In Zusammenarbeit mit:
Egyptology – The Leiden University Institute for Area Studies (LIAS)

Getragen von:
Kunst- und Kulturstiftung Hannover

Zeit: 27. Juni (Anreise) bis 1. Juli 2018 (Abreise)

Johann Joachim Winckelmanns herausragende geistesgeschichtliche Bedeutung als Begründer der Klassischen Archäologie und Kunstgeschichte wird in den Jubiläumsjahren 2017 und 2018 im In- und Ausland mit einer Vielzahl von Ausstellungen (u. a. in Weimar, Berlin, Wörlitz, Stendal, Chiasso und Neapel), Tagungen sowie zahlreichen Publikationen (s. unten) begangen.
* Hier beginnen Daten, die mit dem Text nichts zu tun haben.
-- ==== Sys2Proof/Laws/Core.lean ====
section
/-! SUPPORT. What the shared operations of the control core do: registers, retiring, completing, stalling and halting. -/

namespace Sys2Proof.Machine

theorem Does.of_next {c : Instr} {s u : State} {P : State → Prop} (h : exec c s = .next u) (hp : P u) : Does c s P := ⟨u, h, hp⟩

theorem Tile.reg_setReg (tl : Tile) (r q : Nat) (v : Word) : (tl.setReg r v).reg q = if q = 0 then 0 else if r = q then v else tl.reg q := by
  unfold Tile.setReg Tile.reg
  by_cases hq : q = 0
  · simp [hq]
  · by_cases hr : r = 0
    · simp [hq, hr, Ne.symm hq]
    · by_cases h : r = q
      · subst h; simp [hq]
      · simp [hq, hr, h, Tab.getD_put_other _ _ _ _ _ h]

@[simp] theorem Tile.reg_retire (tl : Tile) (n c q : Nat) : (tl.retire n c).reg q = tl.reg q := rfl

@[simp] theorem Tile.stall_retire (tl : Tile) (n c : Nat) : (tl.retire n c).core.stall = none := rfl

@[simp] theorem Tile.pc_retire (tl : Tile) (n c : Nat) : (tl.retire n c).core.pc = tl.core.pc + BitVec.ofNat 32 n := rfl

@[simp] theorem Tile.pc_setReg (tl : Tile) (r : Nat) (v : Word) : (tl.setReg r v).core.pc = tl.core.pc := by
  unfold Tile.setReg; split <;> rfl

@[simp] theorem Tile.stall_setReg (tl : Tile) (r : Nat) (v : Word) : (tl.setReg r v).core.stall = tl.core.stall := by
  unfold Tile.setReg; split <;> rfl

/-- What a register write leaves of a tile. -/
theorem Tile.setReg_rest (tl : Tile) (r : Nat) (v : Word) : ({ (tl.setReg r v) with core := tl.core } : Tile) = tl := by
  unfold Tile.setReg; split <;> rfl

@[simp] theorem Tile.mem_setReg (tl : Tile) (r : Nat) (v : Word) : (tl.setReg r v).mem = tl.mem := by unfold Tile.setReg; split <;> rfl
@[simp] theorem Tile.handles_setReg (tl : Tile) (r : Nat) (v : Word) : (tl.setReg r v).handles = tl.handles := by unfold Tile.setReg; split <;> rfl
@[simp] theorem Tile.windows_setReg (tl : Tile) (r : Nat) (v : Word) : (tl.setReg r v).windows = tl.windows := by unfold Tile.setReg; split <;> rfl
@[simp] theorem Tile.q_setReg (tl : Tile) (r : Nat) (v : Word) : (tl.setReg r v).q = tl.q := by unfold Tile.setReg; split <;> rfl
@[simp] theorem Tile.sync_setReg (tl : Tile) (r : Nat) (v : Word) : (tl.setReg r v).sync = tl.sync := by unfold Tile.setReg; split <;> rfl
@[simp] theorem Tile.fold_setReg (tl : Tile) (r : Nat) (v : Word) : (tl.setReg r v).fold = tl.fold := by unfold Tile.setReg; split <;> rfl
@[simp] theorem Tile.forage_setReg (tl : Tile) (r : Nat) (v : Word) : (tl.setReg r v).forage = tl.forage := by unfold Tile.setReg; split <;> rfl
@[simp] theorem Tile.act_setReg (tl : Tile) (r : Nat) (v : Word) : (tl.setReg r v).act = tl.act := by unfold Tile.setReg; split <;> rfl
@[simp] theorem Tile.gen_setReg (tl : Tile) (r : Nat) (v : Word) : (tl.setReg r v).gen = tl.gen := by unfold Tile.setReg; split <;> rfl
@[simp] theorem Tile.fault_setReg (tl : Tile) (r : Nat) (v : Word) : (tl.setReg r v).fault = tl.fault := by unfold Tile.setReg; split <;> rfl
@[simp] theorem Tile.lastStatus_setReg (tl : Tile) (r : Nat) (v : Word) : (tl.setReg r v).core.lastStatus = tl.core.lastStatus := by unfold Tile.setReg; split <;> rfl

@[simp] theorem Tile.mem_retire (tl : Tile) (n c : Nat) : (tl.retire n c).mem = tl.mem := rfl
@[simp] theorem Tile.handles_retire (tl : Tile) (n c : Nat) : (tl.retire n c).handles = tl.handles := rfl
@[simp] theorem Tile.windows_retire (tl : Tile) (n c : Nat) : (tl.retire n c).windows = tl.windows := rfl
@[simp] theorem Tile.q_retire (tl : Tile) (n c : Nat) : (tl.retire n c).q = tl.q := rfl
@[simp] theorem Tile.sync_retire (tl : Tile) (n c : Nat) : (tl.retire n c).sync = tl.sync := rfl
@[simp] theorem Tile.fold_retire (tl : Tile) (n c : Nat) : (tl.retire n c).fold = tl.fold := rfl
@[simp] theorem Tile.forage_retire (tl : Tile) (n c : Nat) : (tl.retire n c).forage = tl.forage := rfl
@[simp] theorem Tile.fault_retire (tl : Tile) (n c : Nat) : (tl.retire n c).fault = tl.fault := rfl
@[simp] theorem Tile.lastStatus_retire (tl : Tile) (n c : Nat) : (tl.retire n c).core.lastStatus = tl.core.lastStatus := rfl

/-- A core that issues is neither halted nor stalled. -/
theorem ready_stall {s : State} {t : TileId} (h : s.coreReady t = true) : (s.tile t).core.stall = none := by
  simp only [State.coreReady, Bool.and_eq_true] at h
  simpa using h.1.1.2

theorem ready_halted {s : State} {t : TileId} (h : s.coreReady t = true) : (s.tile t).core.halted = false := by
  simp only [State.coreReady, Bool.and_eq_true] at h
  simpa using h.1.1.1

/-- Completing an instruction from a core that does not stall. -/
theorem tile_finish (s : State) (t : TileId) (a : XArgs) (st v c : Nat) (h : (s.tile t).core.stall = none) :
    (s.finish t a st v c).tile t = ((s.tile t).setReg a.rd (statusWord st v)).retire 4 c := by
  simp [State.finish, Tile.inSwait, h]

theorem finish_eq (s : State) (t : TileId) (a : XArgs) (st v c : Nat) (h : (s.tile t).core.stall = none) :
    s.finish t a st v c = s.modTile t (fun tl => (tl.setReg a.rd (statusWord st v)).retire 4 c) := by
  simp [State.finish, Tile.inSwait, h]

/-- An instruction that is named and issues runs its body. -/
theorem issue_eq {op : XOp} {body : TileId → XArgs → State → State} {t : TileId} {a : XArgs} {s : State} (h : Issues s t op a) :
    issue op body t a s = body t a s := by
  simp [issue, h.1, h.2]

end Sys2Proof.Machine
end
Die Tagung „Winckelmann and His Passionate Followers“ möchte den durch mehrere aktuelle Veröffentlichungen und die Ausstellung „Winckelmann – Das göttliche Geschlecht“ im Schwulen Museum in Berlin (2017) neu angestoßenen Diskurs um Winckelmanns von ihm selbst nie verhehlte Homosexualität nachspüren, indem sie diese als konstituierendes Element seiner Interpretation nicht nur antiker Kunst und Kultur aufgreift. Mit Winckelmann wurde (männliche) Schönheit zum Gegenstand der Wissenschaft. Über den biografischen Zugriff hinaus soll hinterfragt werden, inwieweit sich die Geistes- und Kulturwissenschaften unter Winckelmanns Einfluss für eine „queere“ Lesart der Antike öffneten und ein Bild idealer Männlichkeit generierten, das belehrend und begehrenswert zugleich war. Die Queer und Gender Studies bieten hier lohnende Ansätze. Zentrale These der Tagung ist, dass gerade die Archäologie einem international agierenden Netzwerk von Gelehrten und Sammler_innen neue Möglichkeiten eröffnete, einen gleichsam unter der Oberfläche wirksamen Diskurs abseits traditioneller Geschlechterrollen zu entfalten und die erotologische Praxis auf das Gebiet des Antikenstudiums auszuweiten. Im Mittelpunkt stehen die Erotik des Begehrens als Trieb des Forschens, des Sammelns und der künstlerischen bzw. literarischen Produktionen. Dabei sollen sowohl die Zeitgenossen Winckelmanns als auch seine „Passionate Followers“ bis in die Gegenwart behandelt werden, jene kulturelle Elite aus teilweise offen ihre gleichgeschlechtlichen Neigungen auslebenden Archäologen und Mäzene, Sammler_innen, Literaten und Künstler_innen, die in der Aneignung der (griechischen) Antike das Potenzial zu einem ästhetischen und gesellschaftlichen Neuanfang sahen.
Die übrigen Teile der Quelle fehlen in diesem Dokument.